武松哪里肯信,问若贞道:「她这话可是真的?」
若贞目光呆滞,只淡淡一笑道:「真假便又如何?叔叔,奴家多谢您不顾自身安危,为我夫君报仇。你要杀便杀,只痛痛快快一刀了事。奴家罪有应得,死时绝不皱眉。」
武松见她肚腹隆起,果已怀孕,只不知腹中胎儿,究竟是林冲的,还是她奸夫高衙内的,一时踌躇难决,说道:「我武松这一生,吃软不吃硬。你若当真求我,我便饶了你。」
若贞淡然道:「只求一死,叔叔不必多言。」
倘若林娘子开口向他求饶,武松这一刀早砍了下去,当即教她身首异处。但若贞一意求死,反教武松心下佩服:「这女子与众不同,倒也是个人物。适才又愿为她亲妹抵命,这样的女人,我平生从所未见!」他将刀口割在林娘子粉颈之上,见一丝鲜血已然破肉而出,她仍面无惧色,不似作假,不由又向她目光中瞧去。只觉那目光当真与当年那人一模一样,也是一副桀骜淡定的模样,不由心中一阵巨痛。蓦地里想起鲁智深圆寂前交给他的那篇颂子:「平生不修善果,只爱杀人放火。忽地顿开金绳,这里扯断玉锁。钱塘江上潮信来,今日方知我是我!」
武松心道:「好个金绳玉锁!师兄深知我心,知道我始终放不下潘金莲、张玉兰,走前仍教我放开心结,我竟然忘了!金莲啊金莲,为何我至今还放你不下,又来动刀杀人?我若真杀了她,到底是为了林冲报仇,还是放不下当年的旧事!」想罢,心意已决,缓缓收起刀来,还入鞘中,说道:「不想你倒胆气过人,也罢,今日便不杀你!」
他见高衙内脸现喜色,心道:「此人对张若贞还真有情义,并非只图淫欲。

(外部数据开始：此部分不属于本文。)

/-- CD_FLUSH1, CD_FLUSH2, RW_FLUSH and RES_FLUSH present FLUSH until it is accepted; no element changes
(43_game_fsm.md sections 5 to 7). -/
def Obligations.FlushStepsStartFrame : Prop :=
  ∀ s : State, s.led.readsInRange s.cfg = true →
    ∀ x ∈ [(Instr.stepCdFlush1, 9#6), (.stepCdFlush2, 13#6), (.stepRwFlush, 18#6), (.stepResFlush, 34#6)],
      ∃ t, exec x.1 s = .next t ∧ EdgeRest 0b00 s t ∧ t.collab = s.collab ∧
        (s.led.ready = true → t.seq = { s.seq with upc := x.2 }) ∧
        (s.led.st = .idle → t.led = { s.led with st := .tx, pix := 0, bit := 23, cnt := 0 }) ∧
        (s.led.st = .uninit → t.led = { s.led with err := s.led.err ||| 0b0010 }) ∧
        (s.led.ready = false → t.seq = s.seq ∧ NoLedCommand s t) ∧
        ∀ a, t.led.fb.read a = s.led.fb.read a

/-- CD_CLR and RES_CLR present CLEAR until it is accepted; from IDLE every element becomes 0
(43_game_fsm.md sections 5 and 7). -/
def Obligations.ClearStepsBlankBuffer : Prop :=
  ∀ s : State, s.led.readsInRange s.cfg = true →
    ∀ x ∈ [(Instr.stepCdClr, 12#6), (.stepResClr, 33#6)],
      ∃ t, exec x.1 s = .next t ∧ EdgeRest 0b00 s t ∧ t.collab = s.collab ∧
        (s.led.ready = true → t.seq = { s.seq with upc := x.2 }) ∧
        (s.led.st = .idle → t.led = { s.led with fb := t.led.fb } ∧
          ∀ i, t.led.fb.read i = if i < s.cfg.pixels then some 0x000000 else none) ∧
        (s.led.st = .uninit → t.led = { s.led with err := s.led.err ||| 0b0010 }) ∧
        (s.led.ready = false → t.seq = s.seq ∧ NoLedCommand s t)

/-- The flush waits complete when the driver is IDLE: CD_FWAIT1 and CD_FWAIT2 write `t0`, RW_FWAIT writes `t_e`,
RES_FWAIT writes nothing (43_game_fsm.md sections 5 to 7). -/
def Obligations.FlushWaitsCompleteAtIdle : Prop :=
  ∀ s : State, s.led.readsInRange s.cfg = true →
    ∀ x ∈ [(Instr.stepCdFwait1, { s.seq with t0 := s.timer.us, upc := 10 }),
           (.stepCdFwait2, { s.seq with t0 := s.timer.us, upc := 14 }),
           (.stepRwFwait, { s.seq with tE := s.timer.us, upc := 19 }),
           (.stepResFwait, { s.seq with upc := 35 })],
      ∃ t, exec x.1 s = .next t ∧ QuietEdge s t ∧ t.seq = if s.led.st = .idle then x.2 else s.seq

/-- The fixed waits CD_ON (150 ms), RW_HOLD and RES_HOLD (500 ms) complete when the unsigned 32-bit difference
reaches the duration (R246, R267, R276). -/
def Obligations.FixedWaitsCompleteAtDeadline : Prop :=
  ∀ s : State, s.led.readsInRange s.cfg = true →
    ∀ x ∈ [(Instr.stepCdOn, 150000, 11#6), (.stepRwHold, 500000, 25#6), (.stepResHold, 500000, 31#6)],
      ∃ t, exec x.1 s = .next t ∧ QuietEdge s t ∧
        t.seq = if x.2.1 ≤ (s.timer.us - s.seq.t0).toNat then { s.seq with upc := x.2.2 } else s.seq

/-- R250: CD_OFF waits 150 000 µs and passes the slot on, RED to BLUE to GREEN to RED. -/
def Obligations.CountdownOffPassesSlot : Prop :=
  ∀ s : State, s.led.readsInRange s.cfg = true →
    ∃ t, exec .stepCdOff s = .next t ∧ QuietEdge s t ∧
      t.seq = if 150000 ≤ (s.timer.us - s.seq.t0).toNat then
          { s.seq with
            upc := 6
            slot := match s.seq.slot with
              | .red => .blue
              | .blue => .green
              | .green => .red }
        else s.seq

/-- R255: RW_DRAW takes `rnd_val` 0, 1 or 2 as the target and the score as the snapshot, clearing the latch in
that cycle when `CLEAR_FLAGS_AT_WINDOW` is set; at 3 it waits. -/
def Obligations.DrawTakesTargetAndSnapshot : Prop :=
  ∀ s : State, s.led.readsInRange s.cfg = true →
    (∀ x ∈ [(0#2, Colour.red), (1#2, .green), (2#2, .blue)], s.pins.rnd = x.1 →
      ∃ t, exec .stepRwDraw s = .next t ∧ NoLedCommand s t ∧ t.collab = s.collab ∧
        EdgeRest (if s.cfg.clearFlagsAtWindow then 0b01 else 0b00) s t ∧
        t.seq = { s.seq with target := x.2, snapshot := s.seq.score, upc := 16 }) ∧
    (s.pins.rnd = 3 → ∃ t, exec .stepRwDraw s = .next t ∧ QuietEdge s t ∧ t.seq = s.seq)

/-- R259: RW_POLL tests the deadline first, then the flag that matches the target (for RED and GREEN the FLAG
under STICKY, the HELD flag under LEVEL; for BLUE the chord); a hit after `e` µs awards 700 − ⌊e / 1000⌋
points. -/
def Obligations.PollScoresHitBeforeDeadline : Prop :=
  ∀ s : State, s.led.readsInRange s.cfg = true →
    let e := (s.timer.us - s.seq.tE).toNat
    let hit := match s.seq.target, s.cfg.latchMode with
      | .red, .sticky => s.latch.flagA
      | .red, .level => s.latch.heldA
      | .green, .sticky => s.latch.flagB
      | .green, .level => s.latch.heldB
      | .blue, _ => s.latch.chord
    ∃ t, exec .stepRwPoll s = .next t ∧ QuietEdge s t ∧
      t.seq =
        if 700000 ≤ e then { s.seq with upc := 26 }
        else if hit = true then
          { s.seq with score := s.seq.score + BitVec.ofNat 16 (700 - e / 1000), upc := 20 }
        else s.seq

/-- The tone steps present their request with the parameter's volume and complete at the transfer. `tone_valid`
is 1 in these steps and in no other, the fields are 0 whenever it is 0, and an untransferred request stands
unchanged in the next cycle (43_game_fsm.md sections 2, 6 and 7, 42_collaborators.md section 1, 30_encoding.md
section 8). The record of the transfer is the model's (log 17), and so is the premise `clientWord = none`
(log 12). -/
def Obligations.ToneStepsCompleteAtTransfer : Prop :=
  (∀ (s : State) (i : Instr) (u : StepCode) (freq dur : BitVec 16) (vol : BitVec 8) (next : StepCode),
    (i, u, freq, dur, vol, next) ∈
      [(Instr.stepRwT1, 20#6, 800#16, 100#16, s.cfg.volSuccess, 21#6),
       (.stepRwT2, 21#6, 1000#16, 100#16, s.cfg.volSuccess, 22#6),
       (.stepRwT3, 22#6, 1200#16, 100#16, s.cfg.volSuccess, 23#6),
       (.stepResT1, 27#6, 400#16, 300#16, s.cfg.volFail, 28#6),
       (.stepResT2, 28#6, 300#16, 300#16, s.cfg.volFail, 29#6)] →
    decode (.step u) = .ok i ∧
    (s.clientWord = none → s.seq.upc = u →
      s.toneValid = true ∧ s.toneFreq = freq ∧ s.toneDur = dur ∧ s.toneVol = vol) ∧
    (s.led.readsInRange s.cfg = true →
      ∃ t, exec i s = .next t ∧ NoLedCommand s t ∧ EdgeRest 0b00 s t ∧
        (s.pins.toneReady = true →
          t.seq = { s.seq with upc := next } ∧
          t.collab = { s.collab with toneLast := some (freq ++ dur ++ vol),
                                     toneDone := s.collab.toneDone + 1 }) ∧
        (s.pins.toneReady = false → t.seq = s.seq ∧ t.collab = s.collab))) ∧
  (∀ s : State, s.clientWord = none → s.seq.upc ∉ [20#6, 21#6, 22#6, 27#6, 28#6] → s.toneValid = false) ∧
  (∀ s : State, s.toneValid = false → s.toneFreq = 0 ∧ s.toneDur = 0 ∧ s.toneVol = 0) ∧
  (∀ s t : State, s.clientWord = none → t.clientWord = none → s.pins.rst = false → step s = .next t →
    s.toneValid = true → s.pins.toneReady = false →
    t.toneValid = true ∧ t.toneFreq = s.toneFreq ∧ t.toneDur = s.toneDur ∧ t.toneVol = s.toneVol)

/-- RW_LED shows green and RES_LED red at their parameter's percentage, each writing `t0`; RES_OFF zeroes the
three outputs (43_game_fsm.md sections 6 and 7). -/
def Obligations.StatusLedStepsWriteOutputs : Prop :=
  ∀ s : State, s.led.readsInRange s.cfg = true →
    ∀ x ∈ [(Instr.stepRwLed,
              { s.seq with sledR := 0, sledG := s.cfg.pctGreen, sledB := 0, t0 := s.timer.us, upc := 24 }),
           (.stepResLed,
              { s.seq with sledR := s.cfg.pctRed, sledG := 0, sledB := 0, t0 := s.timer.us, upc := 30 }),
           (.stepResOff, { s.seq with sledR := 0, sledG := 0, sledB := 0, upc := 32 })],
      ∃ t, exec x.1 s = .next t ∧ QuietEdge s t ∧ t.seq = x.2

/-- RES_NEXT increments the round counter (4 bits) and goes to GO_DRAW exactly when it becomes 10
(43_game_fsm.md section 7). -/
def Obligations.NextRoundOrVerdict : Prop :=
  ∀ s : State, s.led.readsInRange s.cfg = true →
    ∃ t, exec .stepResNext s = .next t ∧ QuietEdge s t ∧
      t.seq = { s.seq with round := s.seq.round + 1, upc := if s.seq.round = 9 then 36 else 5 }

/-- FATAL_HALT and the 24 unused steps drive nothing and change no register of the sequencer
(43_game_fsm.md section 9, 30_encoding.md section 7; that an unused step runs is log 11). -/
def Obligations.HaltStepsHold : Prop :=
  ∀ s : State, s.led.readsInRange s.cfg = true →
    ∀ i ∈ [Instr.stepFatalHalt, .stepUnused39, .stepUnused40, .stepUnused41, .stepUnused42, .stepUnused43,
           .stepUnused44, .stepUnused45, .stepUnused46, .stepUnused47, .stepUnused48, .stepUnused49,
           .stepUnused50, .stepUnused51, .stepUnused52, .stepUnused53, .stepUnused54, .stepUnused55,
           .stepUnused56, .stepUnused57, .stepUnused58, .stepUnused59, .stepUnused60, .stepUnused61,
           .stepUnused62],
      ∃ t, exec i s = .next t ∧ QuietEdge s t ∧ t.seq = s.seq

/-! ## The whole machine -/

/-- The fields of STATUS0 and STATUS1 (10_state.md section 9), with the top-level state of each range of `upc`
(30_encoding.md section 7) and the colour codes (00_scope.md section 4) written out. -/
def Obligations.StatusWordsShowRegisters : Prop :=
  ∀ s : State,
    let w := s.status0
    let u := s.seq.upc.toNat
    let code (k : Colour) : BitVec 2 := match k with
      | .red => 0
      | .green => 1
      | .blue => 2
    w.extractLsb' 0 6 = s.seq.upc ∧ w.extractLsb' 6 3 = stateOf s.seq.upc ∧
    (u ≤ 1 → stateOf s.seq.upc = 0) ∧ (2 ≤ u → u ≤ 4 → stateOf s.seq.upc = 1) ∧
    (5 ≤ u → u ≤ 14 → stateOf s.seq.upc = 2) ∧ (15 ≤ u → u ≤ 25 → stateOf s.seq.upc = 3) ∧
    (26 ≤ u → u ≤ 35 → stateOf s.seq.upc = 4) ∧ (36 ≤ u → u ≤ 38 → stateOf s.seq.upc = 5) ∧
    (39 ≤ u → stateOf s.seq.upc = 7) ∧
    w.extractLsb' 9 4 = s.seq.round ∧ w.getLsbD 13 = s.seq.session ∧
    w.extractLsb' 14 2 = code s.seq.target ∧ w.extractLsb' 16 4 = s.led.err ∧
    w.getLsbD 20 = decide (s.led.st = .idle) ∧ w.getLsbD 21 = decide (s.led.st = .fatal) ∧
    w.getLsbD 22 = s.latch.flagA ∧ w.getLsbD 23 = s.latch.flagB ∧ w.getLsbD 24 = s.latch.chord ∧
    w.getLsbD 25 = s.latch.heldA ∧ w.getLsbD 26 = s.latch.heldB ∧
    w.getLsbD 27 = s.latch.syA.getD (s.cfg.syncStages - 1) false ∧
    w.getLsbD 28 = s.latch.syB.getD (s.cfg.syncStages - 1) false ∧
    w.extractLsb' 29 2 = code s.seq.slot ∧ w.getLsbD 31 = false ∧
    s.status1.extractLsb' 0 16 = s.seq.score ∧ s.status1.extractLsb' 16 16 = s.seq.snapshot

/-- The block's invariant holds after reset, under every configuration that meets R9. -/
def Obligations.InvariantAtReset : Prop :=
  ∀ c : Config, c.Valid → (State.resetWith c).Inv

/-- Every step, from every state that meets the block's invariant, with any client and any inputs, keeps it: a
canonical frame buffer inside 0 to N-1, serializer counters in range, the flag invariants, the score bound of
700 a round, percentages of at most 100, no unused step. -/
def Obligations.StepKeepsInvariant : Prop :=
  ∀ s t : State, s.Inv → step s = .next t → t.Inv

/-- Under the invariant no step faults, and a step is refused only on a client's word. -/
def Obligations.InvariantRulesOutFaults : Prop :=
  ∀ s : State, s.Inv →
    (∀ f, step s ≠ .fault f) ∧ (s.clientWord = none → ∃ t, step s = .next t)

/-- The invariant of the assembled GAC holds after reset, under every configuration that meets R9. -/
def Obligations.AssembledInvariantAtReset : Prop :=
  ∀ c : Config, c.Valid → (State.resetWith c).AssembledInv

/-- Every step keeps the invariant of the assembled GAC: the driver is ready whenever the sequencer presents a
command, no error but NO_CHANNEL occurs, and exactly the lit colour's element is not 0
(43_game_fsm.md sections 2, 5 and 6, 60_exceptions.md section 1). -/
def Obligations.StepKeepsAssembledInvariant : Prop :=
  ∀ s t : State, s.AssembledInv → step s = .next t → t.AssembledInv

/-- The assembled GAC always has a next state: from every state that meets its invariant a step answers next
with a state that meets it again. So, without a client, GAC runs on from reset for ever, under every
configuration that meets R9 and whatever the environment does in any cycle: no step faults or is refused. -/
def Obligations.AssembledRunsForEver : Prop :=
  (∀ s : State, s.AssembledInv → ∃ t, step s = .next t ∧ t.AssembledInv) ∧
  ∀ (c : Config) (env : List Pins), c.Valid → ({ State.resetWith c with env := env }).Safe
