-- ==== Sys2Proof/Laws/Run.lean ====
section
/-! SUPPORT. Runs, taken apart at their last step. -/

namespace Sys2Proof.Machine

/-- A run of `k + 1` steps is a run of `k` steps and one more. -/
theorem State.after_succ {s t : State} {k : Nat} :
    s.after (k + 1) = .next t ↔ ∃ u, s.after k = .next u ∧ step u = .next t := by
  induction k generalizing s with
  | zero =>
    simp only [State.after]
    cases h : step s with
    | next u => simp [h]
    | fault f => simp [h]
    | refused r => simp [h]
  | succ k ih =>
    rw [State.after]
    cases h : step s with
    | next u =>
      simp only [State.after, h]
      exact ih
    | fault f => simp [State.after, h]
    | refused r => simp [State.after, h]

/-- The state a run reaches is the state in its last cycle. -/
theorem State.inCycle_of_after {s t : State} {k : Nat} (h : s.after k = .next t) :
    s.inCycle k = some t := by
  simp [State.inCycle, h]

/-- A shorter run of a run without reset is without reset. -/
theorem State.noResetFor_mono {s : State} {j k : Nat} (h : s.noResetFor k) (hj : j ≤ k) :
    s.noResetFor j :=
  fun i t hi ht => h i t (Nat.lt_of_lt_of_le hi hj) ht

/-- No step changes the configuration. -/
theorem step_cfg {s t : State} (h : step s = .next t) : t.cfg = s.cfg := by
  cases hr : s.pins.rst with
  | true =>
    rcases step_cases h with ⟨_, rfl⟩ | ⟨hr', _⟩
    · rfl
    · rw [hr] at hr'; cases hr'
  | false =>
    obtain ⟨_, q, rfl, _⟩ := step_next hr h
    rfl

end Sys2Proof.Machine
end

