/-! ## Small states -/

/-- Four elements, the colours' positions 3, 1, 2. -/
def cfg : Config :=
  { pixels := 4, posRed := 3, posGreen := 1, posBlue := 2, ledLevel := 0x20, clkPerUs := 1, symCycles := 3,
    t0hCycles := 1, t1hCycles := 2, resetCycles := 1, volSuccess := 8, volFail := 2, pctGreen := 50,
    pctRed := 60, ledChanAvail := true }

/-- Inputs at rest, the collaborators ready. -/
def calm : Pins :=
  { rst := false, sampleA := false, sampleB := false, rnd := 0, toneReady := true, dispReady := true }

/-- The machine after reset with the LED driver in a given state, every element black where it has a value. -/
def at_ (st : LedState) : State :=
  let s := State.resetWith cfg
  let fb := if st = .uninit ∨ st = .fatal then [] else Memory.fill 4 0
  { s with led := { s.led with st := st, fb := fb, bit := if st = .tx then 23 else 0 }, env := [calm] }

/-- The machine at a step, the driver IDLE, the timer at a value. -/
def atStep (u : StepCode) (us : Micros := 0) : State :=
  let s := at_ .idle
  { s with seq := { s.seq with upc := u }, timer := { s.timer with us := us } }

/-- The machine in a warm latch. -/
def warmed (f : Latch → Latch) (s : State) : State := { s with latch := f { s.latch with warm := 3 } }

/-- The machine with other inputs in its cycle. -/
def given (p : Pins) (s : State) : State := { s with env := [p] }

/-- The machine with a client's script. -/
def scripted (items : List ClientItem) (s : State) : State := { s with client := { s.client with script := items } }

/-- A field of the next state, if there is one. -/
def field {α : Type} (r : Result) (f : State → α) : Option α :=
  match r with
  | .next t => some (f t)
  | .fault _ => none
  | .refused _ => none

/-! ## WellFormed (30_encoding.md R91, R102) -/

theorem test_wf_refuses_wf_word : (Instr.lcmdReserved 0x400000000000).wellFormed = false := by decide
theorem test_wf_refuses_set_pixel_word : (Instr.lcmdReserved 0x200000123456).wellFormed = false := by decide
theorem test_wf_refuses_sled_r : (Instr.sled 101 0 0).wellFormed = false := by decide
theorem test_wf_refuses_sled_g : (Instr.sled 0 127 0).wellFormed = false := by decide
theorem test_wf_refuses_sled_b : (Instr.sled 0 0 101).wellFormed = false := by decide
theorem test_wf_accepts :
    (Instr.sled 100 100 100).wellFormed = true ∧ (Instr.lcmdReserved 0x400000000001).wellFormed = true ∧
      (Instr.setPixel 0xFFFF 0xFF 0xFF 0xFF).wellFormed = true := by decide

/-! ## Decoding, words written out from the encodings -/

/-- 30_encoding.md R90 to R92. -/
theorem test_decode_lcmd :
    decode (.port (.lcmd 0x000000000000)) = .ok .nop ∧
    decode (.port (.lcmd 0x100000000000)) = .ok .init ∧
    decode (.port (.lcmd 0x20ABCD123456)) = .ok (.setPixel 0xABCD 0x12 0x34 0x56) ∧
    decode (.port (.lcmd 0x300000000000)) = .ok .clear ∧
    decode (.port (.lcmd 0x400000000000)) = .ok .flush ∧
    decode (.port (.lcmd 0x500000000000)) = .ok (.lcmdReserved 0x500000000000) := by decide

/-- V7, V17, V18; a reserved opcode, a reserved bit and an operand bit are never a neighbour's word (R91). -/
theorem test_decode_lcmd_reserved :
    decodeLcmdWord 0xF00000000000 = .lcmdReserved 0xF00000000000 ∧
    decodeLcmdWord 0x2100FFFF0000 = .lcmdReserved 0x2100FFFF0000 ∧
    decodeLcmdWord 0x280000000000 = .lcmdReserved 0x280000000000 ∧
    decodeLcmdWord 0x300000000001 = .lcmdReserved 0x300000000001 := by decide
theorem test_decode_lcmd_reserved_bits :
    decodeLcmdWord 0x010000000000 = .lcmdReserved 0x010000000000 ∧
    decodeLcmdWord 0x108000000000 = .lcmdReserved 0x108000000000 ∧
    decodeLcmdWord 0x400000000001 = .lcmdReserved 0x400000000001 ∧
    decodeLcmdWord 0x000000000001 = .lcmdReserved 0x000000000001 := by decide

/-- 30_encoding.md R97. -/
theorem test_decode_latch :
    decode (.port (.latch 0b00)) = .ok .latchNone ∧ decode (.port (.latch 0b01)) = .ok .latchClearAll ∧
    decode (.port (.latch 0b10)) = .ok (.latchReserved false) ∧
    decode (.port (.latch 0b11)) = .ok (.latchReserved true) := by decide

/-- 30_encoding.md R109; any other request is rejected by name. -/
theorem test_decode_tone :
    decode (.port (.tone 0x0320006408)) = .ok (.toneRwT1 0x08) ∧
    decode (.port (.tone 0x03E80064FF)) = .ok (.toneRwT2 0xFF) ∧
    decode (.port (.tone 0x04B0006400)) = .ok (.toneRwT3 0x00) ∧
    decode (.port (.tone 0x0190012C02)) = .ok (.toneResT1 0x02) ∧
    decode (.port (.tone 0x012C012C80)) = .ok (.toneResT2 0x80) ∧
    decode (.port (.tone 0x0320006508)) = .error .unknownTone ∧
    decode (.port (.tone 0)) = .error .unknownTone := by decide

/-- 30_encoding.md R101; the reserved screens are rejected by name. -/
theorem test_decode_disp :
    decode (.port (.disp 0x10280)) = .ok (.dispPrompt 640) ∧
    decode (.port (.disp 0x20000)) = .ok (.dispLegend 0) ∧
    decode (.port (.disp 0x309C4)) = .ok (.dispVerdictLow 2500) ∧
    decode (.port (.disp 0x40BB8)) = .ok (.dispVerdictMed 3000) ∧
    decode (.port (.disp 0x51B58)) = .ok (.dispVerdictHigh 7000) ∧
    decode (.port (.disp 0x00001)) = .error .reservedScreen ∧
    decode (.port (.disp 0x60000)) = .error .reservedScreen ∧
    decode (.port (.disp 0xFFFFF)) = .error .reservedScreen := by decide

」想罢一把将他提将过来,说道:「你这淫徒,害人不浅,今日若杀了你,倒便宜你了。你莫高兴得太早,只是今日我杀的人多了,不想再杀罢了。先暂且留你一命,将你拿到林冲墓前,再杀不迟!」
武松将高衙内放倒在地,转身冲众女道:「念在她腹中怀有胎儿,今日饶尔等一命。」
言罢叫王岩取过笔墨,飞笔写了一封书信,交与王岩道:「好兄弟,劳你领四个弟兄,带她们到沧州柴大官人府上,教大官人先收养这几名女子一段时日。待张若贞产下胎儿,断了奶后,再将她和孩子一并带到六和寺来。我要亲眼瞧瞧,这孩子到底是不是林冲的后人,再来决定杀不杀她。若那孩子长得像这淫徒,便将高衙内和张若贞一齐在我哥哥墓前杀了,也好祭奠亡灵。其中备细,全在这封书信上,柴大官人一看便知。」
王岩拱手领命,与四个兄弟押着众女上了两辆马车,径向沧州驰去。刘明早将高衙内绑了个结结实实,武松单手将他提到马背上,与刘明一齐翻身上马,取小路直奔杭州而去。
正是:乾坤宏大,日月照鉴分明。宇宙宽洪,天地不容奸党。使心用幸,果报只在今生。积善存仁,获福休言后世。千般巧计不如本分为人,万种强为,争奈随缘俭用。心慈行孝,何须努力看经。意恶损人,空读如来一藏。
诗曰:在世为人保七旬,何劳日夜弄精神。世事到头终有尽,浮花过眼总非真。贫穷富贵天之命,事业功名隙里尘。得便宜处休欢喜,远在儿孙近在身。
却说武松押着高衙内回到六和寺,将这淫少关在林冲墓边一栋木屋之内,只等王岩等人来日将张若贞并新生儿带到林冲墓前,验明那孩儿生父之后,再行祭奠亡灵。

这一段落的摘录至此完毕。